Thirteen did not require any ventilatory support at 18 months compared with none in the PNCR group. Of the nine needing ventilatory help before treatment, two achieved independence. The majority (67%) of those who did not require ventilation at baseline remained free from this support by the study’s completion.

An “ability to thrive” in these symptomatic patients, which included swallowing, feeding, and age-appropriate weight maintenance, was met by 23 patients, of which seven (30%) achieved this criterion at 18 months of age (versus none in the PNCR study) and 20 (87%) were fed exclusively by mouth and remained support-free. Of the nine participants who needed feeding, four did not need this support by 18 months. Age-appropriate weight maintenance was reported in 65%.

Regarding safety, all 32 reported at least one AE, of whom six experienced an SAE. All reported AEs were consistent with the known safety profile, and no new safety issues were identified. The child that discontinued the study had breathing distress and brain injury due to oxygen deprivation, which proved fatal. Based on autopsy findings, that death was unrelated to Zolgensma.

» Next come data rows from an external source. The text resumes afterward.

-- ==== Sys2Proof/Tests/Slice0.lean ====
section
/-! SUPPORT. Tests/Slice0.lean: the model's own tests. Expected values come from the spec's encoding tables, its printed
words and examples, or by hand from its rules. -/

namespace Sys2Proof.Tests

open Sys2Proof Sys2Proof.Machine Sys2Proof.Claims

-- one theorem after another: each waiting theorem holds a stack of its own, and together they would exceed the memory limit
set_option Elab.async false

/-! ## Decoding -/

/-- Every listed word sequence decodes to the instruction beside it. -/
noncomputable def decodesAll (l : List (List Word × Instr)) : Bool := l.all fun p =>
  match decode p.1 with
  | .ok i => decide (i = p.2)
  | .error _ => false

/-- Class 0: words built from the fields the spec gives each instruction. -/
theorem test_decodes_control : decodesAll [
    ([0x00F80001#32], .bra 0x80001#20),
    ([0x0117FFFE#32], .brin 1 0x7FFFE#20),
    ([0x02B7FFFE#32], .brout 11 0x7FFFE#20),
    ([0x0307FFFE#32], .bany 0 0x7FFFE#20),
    ([0x0467FFFE#32], .ball 6 0x7FFFE#20),
    ([0x05212345#32], .call (some 2) 0x12345#20),
    ([0x06A60001#32], .bsz 41 0x20001#18),
    ([0x07A60001#32], .bsnz 41 0x20001#18),
    ([0x08F03C00#32], .jmpi (.sreg 4)),
    ([0x09F03C00#32], .calli (.sreg 4)),
    ([0x0AF00000#32], .ret),
    ([0x0B100000#32], .join 1),
    ([0x0CB00000#32], .leave 11),
    ([0x0D000000#32], .waitm 0),
    ([0x0EF00000#32], .yield)] = true := by decide

/-- Class 1: words built from the fields the spec gives each instruction. -/
theorem test_decodes_system : decodesAll [
    ([0x10000000#32], .nop),
    ([0x10403F81#32], .trap 0x3F81#14),
    ([0x10800000#32], .brk),
    ([0x10C00000#32], .exit),
    ([0x1100001F#32], .win 31#5),
    ([0x11400040#32], .winadd 0x40#7),
    ([0x1183000B#32], .rdcr 12 11#7),
    ([0x11828082#32], .rdcrD 10 2#7),
    ([0x11C010C6#32], .wrcr (.reg 33) 70#7),
    ([0x12000000#32], .rte),
    ([0x124F1EFF#32], .rdst 60 (.reg 61) 127#7),
    ([0x129FC287#32, 0x0000CAFE#32], .wrst (.lit 0xCAFE#32) (.reg 5) 7#7),
    ([0x12DB8200#32], .launch 110 4),
    ([0x13000000#32], .gbar),
    ([0x13400300#32], .sleept (.reg 6)),
    ([0x13400301#32], .sleeptAbs (.reg 6)),
    ([0x13800000#32], .wake),
    ([0x13C03F80#32, 0x0000001F#32], .setmodeFpmode (.lit 0x1F#32)),
    ([0x13C03F81#32, 0x0000001F#32], .setmodeFpflags (.lit 0x1F#32)),
    ([0x13C03F82#32, 0x0000001F#32], .setmodeOobflags (.lit 0x1F#32)),
    ([0x13C03F83#32, 0x0000001F#32], .setmodeDegencount (.lit 0x1F#32))] = true := by decide

/-- Class 2: words built from the fields the spec gives each instruction. -/
theorem test_decodes_integer : decodesAll [
    ([0x2001016C#32], .add false (.reg 4) (.reg 2) (.reg 108)),
    ([0x207F38F6#32], .sub true .discard (.latch 1) (.sreg 2)),
    ([0x20983E0A#32], .mul false (.reg 96) .zero (.reg 10)),
    ([0x20CA3EEE#32], .mulhi false (.reg 40) .lane (.reg 110)),
    ([0x21213D73#32], .mulhiu true (.reg 4) (.sreg 6) (.latch 3)),
    ([0x215F1C02#32], .mad false .discard (.reg 56) (.reg 2)),
    ([0x21983671#32], .madw false (.reg 96) (.reg 108) (.latch 1)),
    ([0x21EA3B7C#32], .add64 true (.reg 40) (.sreg 2) .zero),
    ([0x2201057D#32], .sub64 false (.reg 4) (.reg 10) .lane),
    ([0x225F377A#32], .mul64 false .discard (.reg 110) (.sreg 6)),
    ([0x22B839B8#32], .min true (.reg 96) (.latch 3) (.reg 56)),
    ([0x22CA016C#32], .max false (.reg 40) (.reg 2) (.reg 108)),
    ([0x230138F6#32], .minu false (.reg 4) (.latch 1) (.sreg 2)),
    ([0x237F3E0A#32], .maxu true .discard .zero (.reg 10)),
    ([0x23983EEE#32], .absd false (.reg 96) .lane (.reg 110)),
    ([0x23CA3D73#32], .csel false (.reg 40) (.sreg 6) (.latch 3)),
    ([0x24211C02#32], .and true (.reg 4) (.reg 56) (.reg 2)),
    ([0x245F3671#32], .or false .discard (.reg 108) (.latch 1)),
    ([0x24983B7C#32], .xor false (.reg 96) (.sreg 2) .zero),
    ([0x24EA057D#32], .andn true (.reg 40) (.reg 10) .lane),
    ([0x2501377A#32], .shl false (.reg 4) (.reg 110) (.sreg 6)),
    ([0x255F39B8#32], .srl false .discard (.latch 3) (.reg 56)),
    ([0x25B8016C#32], .sra true (.reg 96) (.reg 2) (.reg 108)),
    ([0x25CA38F6#32], .rot false (.reg 40) (.latch 1) (.sreg 2)),
    ([0x26013E0A#32], .shl64 false (.reg 4) .zero (.reg 10)),
    ([0x267F3EEE#32], .srl64 true .discard .lane (.reg 110)),
    ([0x26983D73#32], .sra64 false (.reg 96) (.sreg 6) (.latch 3)),
    ([0x26CA1C02#32], .bfe false (.reg 40) (.reg 56) (.reg 2)),
    ([0x27213671#32], .bfeu true (.reg 4) (.reg 108) (.latch 1)),
    ([0x275F3B7C#32], .bfi false .discard (.sreg 2) .zero),
    ([0x27980500#32], .popc false (.reg 96) (.reg 10)),
    ([0x27EA3E80#32], .clz true (.reg 40) .lane)] = true := by decide

/-- Class 2: words built from the fields the spec gives each instruction. -/
theorem test_decodes_integer_2 : decodesAll [
    ([0x28013700#32], .brev false (.reg 4) (.reg 110)),
    ([0x285F3D73#32], .divs .discard (.sreg 6) (.latch 3)),
    ([0x28981C02#32], .divu (.reg 96) (.reg 56) (.reg 2)),
    ([0x28CA3671#32], .rems (.reg 40) (.reg 108) (.latch 1)),
    ([0x29013B7C#32], .remu (.reg 4) (.sreg 2) .zero),
    ([0x295F057D#32], .addsat false .discard (.reg 10) .lane),
    ([0x29B8377A#32], .subsat true (.reg 96) (.reg 110) (.sreg 6)),
    ([0x29CA39B8#32], .bmix false (.reg 40) (.latch 3) (.reg 56)),
    ([0x2A01016C#32], .icmpEq false (.reg 4) (.reg 2) (.reg 108)),
    ([0x2A7F38F6#32], .icmpNe true .discard (.latch 1) (.sreg 2)),
    ([0x2A983E0A#32], .icmpLt false (.reg 96) .zero (.reg 10)),
    ([0x2ACA3EEE#32], .icmpLe false (.reg 40) .lane (.reg 110)),
    ([0x2B213D73#32], .icmpLtu true (.reg 4) (.sreg 6) (.latch 3)),
    ([0x2B5F1C02#32], .icmpLeu false .discard (.reg 56) (.reg 2)),
    ([0x2B81B671#32], .icmpmEq 6 (.reg 108) (.latch 1)),
    ([0x2BC07B7C#32], .icmpmNe 1 (.sreg 2) .zero),
    ([0x2C02C57D#32], .icmpmLt 11 (.reg 10) .lane),
    ([0x2C40377A#32], .icmpmLe 0 (.reg 110) (.sreg 6)),
    ([0x2C81B9B8#32], .icmpmLtu 6 (.latch 3) (.reg 56)),
    ([0x2CC0416C#32], .icmpmLeu 1 (.reg 2) (.reg 108)),
    ([0x2D1838F6#32], .min64 false (.reg 96) (.latch 1) (.sreg 2)),
    ([0x2D6A3E0A#32], .max64 true (.reg 40) .zero (.reg 10)),
    ([0x2D813EEE#32], .minu64 false (.reg 4) .lane (.reg 110)),
    ([0x2DDF3D73#32], .maxu64 false .discard (.sreg 6) (.latch 3))] = true := by decide

/-- Class 3: words built from the fields the spec gives each instruction. -/
theorem test_decodes_immediate : decodesAll [
    ([0x3181C7FD#32], .addi (.reg 96) (.reg 56) 0x7fd#11),
    ([0x32A01400#32], .andi (.reg 40) (.reg 2) 0x400#11),
    ([0x341363FF#32], .ori (.reg 4) (.reg 108) 0x3ff#11),
    ([0x37F38FFD#32], .xori .discard (.latch 1) 0x7fd#11),
    ([0x3983B01F#32], .shli (.reg 96) (.sreg 2) 31#5),
    ([0x3AA3E011#32], .srli (.reg 40) .zero 17#5),
    ([0x3C10501F#32], .srai (.reg 4) (.reg 10) 31#5),
    ([0x3FF3EC00#32], .muli .discard .lane 0x400#11)] = true := by decide

/-- Class 4: words built from the fields the spec gives each instruction. -/
theorem test_decodes_float : decodesAll [
    ([0x4038377A#32], .fadd true (.reg 96) (.reg 110) (.sreg 6)),
    ([0x404A39B8#32], .fsub false (.reg 40) (.latch 3) (.reg 56)),
    ([0x4081016C#32], .fmul false (.reg 4) (.reg 2) (.reg 108)),
    ([0x40FF38F6#32], .ffma true .discard (.latch 1) (.sreg 2)),
    ([0x41183E0A#32], .ffms false (.reg 96) .zero (.reg 10)),
    ([0x414A3EEE#32], .fnma false (.reg 40) .lane (.reg 110)),
    ([0x41A13D73#32], .fmin true (.reg 4) (.sreg 6) (.latch 3)),
    ([0x41DF1C02#32], .fmax false .discard (.reg 56) (.reg 2)),
    ([0x42183671#32], .fcmpEq false (.reg 96) (.reg 108) (.latch 1)),
    ([0x426A3B7C#32], .fcmpNe true (.reg 40) (.sreg 2) .zero),
    ([0x4281057D#32], .fcmpLt false (.reg 4) (.reg 10) .lane),
    ([0x42DF377A#32], .fcmpLe false .discard (.reg 110) (.sreg 6)),
    ([0x433839B8#32], .fcmpUn true (.reg 96) (.latch 3) (.reg 56)),
    ([0x434A016C#32], .fcmpOd false (.reg 40) (.reg 2) (.reg 108)),
    ([0x4382F8F6#32], .fcmpmEq 11 (.latch 1) (.sreg 2)),
    ([0x43C03E0A#32], .fcmpmNe 0 .zero (.reg 10)),
    ([0x4401BEEE#32], .fcmpmLt 6 .lane (.reg 110)),
    ([0x44407D73#32], .fcmpmLe 1 (.sreg 6) (.latch 3)),
    ([0x4482DC02#32], .fcmpmUn 11 (.reg 56) (.reg 2)),
    ([0x44C03671#32], .fcmpmOd 0 (.reg 108) (.latch 1)),
    ([0x45013B7C#32], .hadd2 false (.reg 4) (.sreg 2) .zero),
    ([0x457F057D#32], .hmul2 true .discard (.reg 10) .lane),
    ([0x4598377A#32], .hfma2 false (.reg 96) (.reg 110) (.sreg 6)),
    ([0x45CA39B8#32], .hmin2 false (.reg 40) (.latch 3) (.reg 56)),
    ([0x4621016C#32], .hmax2 true (.reg 4) (.reg 2) (.reg 108)),
    ([0x465F38F6#32], .badd2 false .discard (.latch 1) (.sreg 2)),
    ([0x46983E0A#32], .bmul2 false (.reg 96) .zero (.reg 10)),
    ([0x46EA3EEE#32], .bfma2 true (.reg 40) .lane (.reg 110)),
    ([0x47013D73#32], .fdot2h false (.reg 4) (.sreg 6) (.latch 3)),
    ([0x475F1C02#32], .fdot4q8 false .discard (.reg 56) (.reg 2)),
    ([0x47B83671#32], .fcopysign true (.reg 96) (.reg 108) (.latch 1)),
    ([0x47CA3B7C#32], .fldexp false (.reg 40) (.sreg 2) .zero)] = true := by decide

/-- Class 4: words built from the fields the spec gives each instruction. -/
theorem test_decodes_float_2 : decodesAll [
    ([0x4801057D#32], .fdiv (.reg 4) (.reg 10) .lane)] = true := by decide

/-- Class 5: words built from the fields the spec gives each instruction. -/
theorem test_decodes_conversion : decodesAll [
    ([0x501F3700#32], .frcp false .discard (.reg 110)),
    ([0x50783D00#32], .frsq true (.reg 96) (.sreg 6)),
    ([0x508A3980#32], .fsqrt false (.reg 40) (.latch 3)),
    ([0x50C11C00#32], .fexp2 false (.reg 4) (.reg 56)),
    ([0x513F0100#32], .flog2 true .discard (.reg 2)),
    ([0x51583600#32], .fsinp false (.reg 96) (.reg 108)),
    ([0x518A3880#32], .fcosp false (.reg 40) (.latch 1)),
    ([0x51E13B00#32], .ffloor true (.reg 4) (.sreg 2)),
    ([0x521F3E00#32], .fceil false .discard .zero),
    ([0x52580500#32], .ftrunc false (.reg 96) (.reg 10)),
    ([0x52AA3E80#32], .frint true (.reg 40) .lane),
    ([0x52C13700#32], .ffract false (.reg 4) (.reg 110)),
    ([0x531F3D00#32], .fclass false .discard (.sreg 6)),
    ([0x54383980#32], .cvtF32S32 true (.reg 96) (.latch 3)),
    ([0x544A1C00#32], .cvtF32U32 false (.reg 40) (.reg 56)),
    ([0x54810100#32], .cvtS32F32 false (.reg 4) (.reg 2)),
    ([0x54FF3600#32], .cvtU32F32 true .discard (.reg 108)),
    ([0x551838F6#32], .packh false (.reg 96) (.latch 1) (.sreg 2)),
    ([0x554A3E00#32], .cvtF32HLo false (.reg 40) .zero),
    ([0x55A10500#32], .cvtF32HHi true (.reg 4) (.reg 10)),
    ([0x55DF3EEE#32], .packb false .discard .lane (.reg 110)),
    ([0x56183D00#32], .cvtF32BLo false (.reg 96) (.sreg 6)),
    ([0x566A3980#32], .cvtF32BHi true (.reg 40) (.latch 3)),
    ([0x56811C02#32], .pk8E4 false (.reg 4) (.reg 56) (.reg 2)),
    ([0x56DF3671#32], .pk8E5 false .discard (.reg 108) (.latch 1)),
    ([0x57383B7C#32], .unpk8E4 true (.reg 96) (.sreg 2) .zero),
    ([0x574A057D#32], .unpk8E5 false (.reg 40) (.reg 10) .lane)] = true := by decide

“STR1VE-EU included some patients with more severe SMA at baseline, yet the study demonstrated consistent and significant therapeutic benefit for symptomatic children with SMA Type 1,” said Eugenio Mercuri, MD, PhD, Department of Pediatric Neurology at the Catholic University in Italy. “This is a remarkable outcome that adds to the robust body of clinical evidence for Zolgensma showing that even among patients with more severe disease, Zolgensma was highly effective and demonstrated a consistent safety profile,” he said.

The STR1VE-EU data is being presented at the 2021 European Academy for Neurology (EAN) Virtual Congress.

“With more than 1,200 children now treated, these data presented at EAN further reinforce the life-changing benefit of a one-time treatment of Zolgensma,” added Mpofu.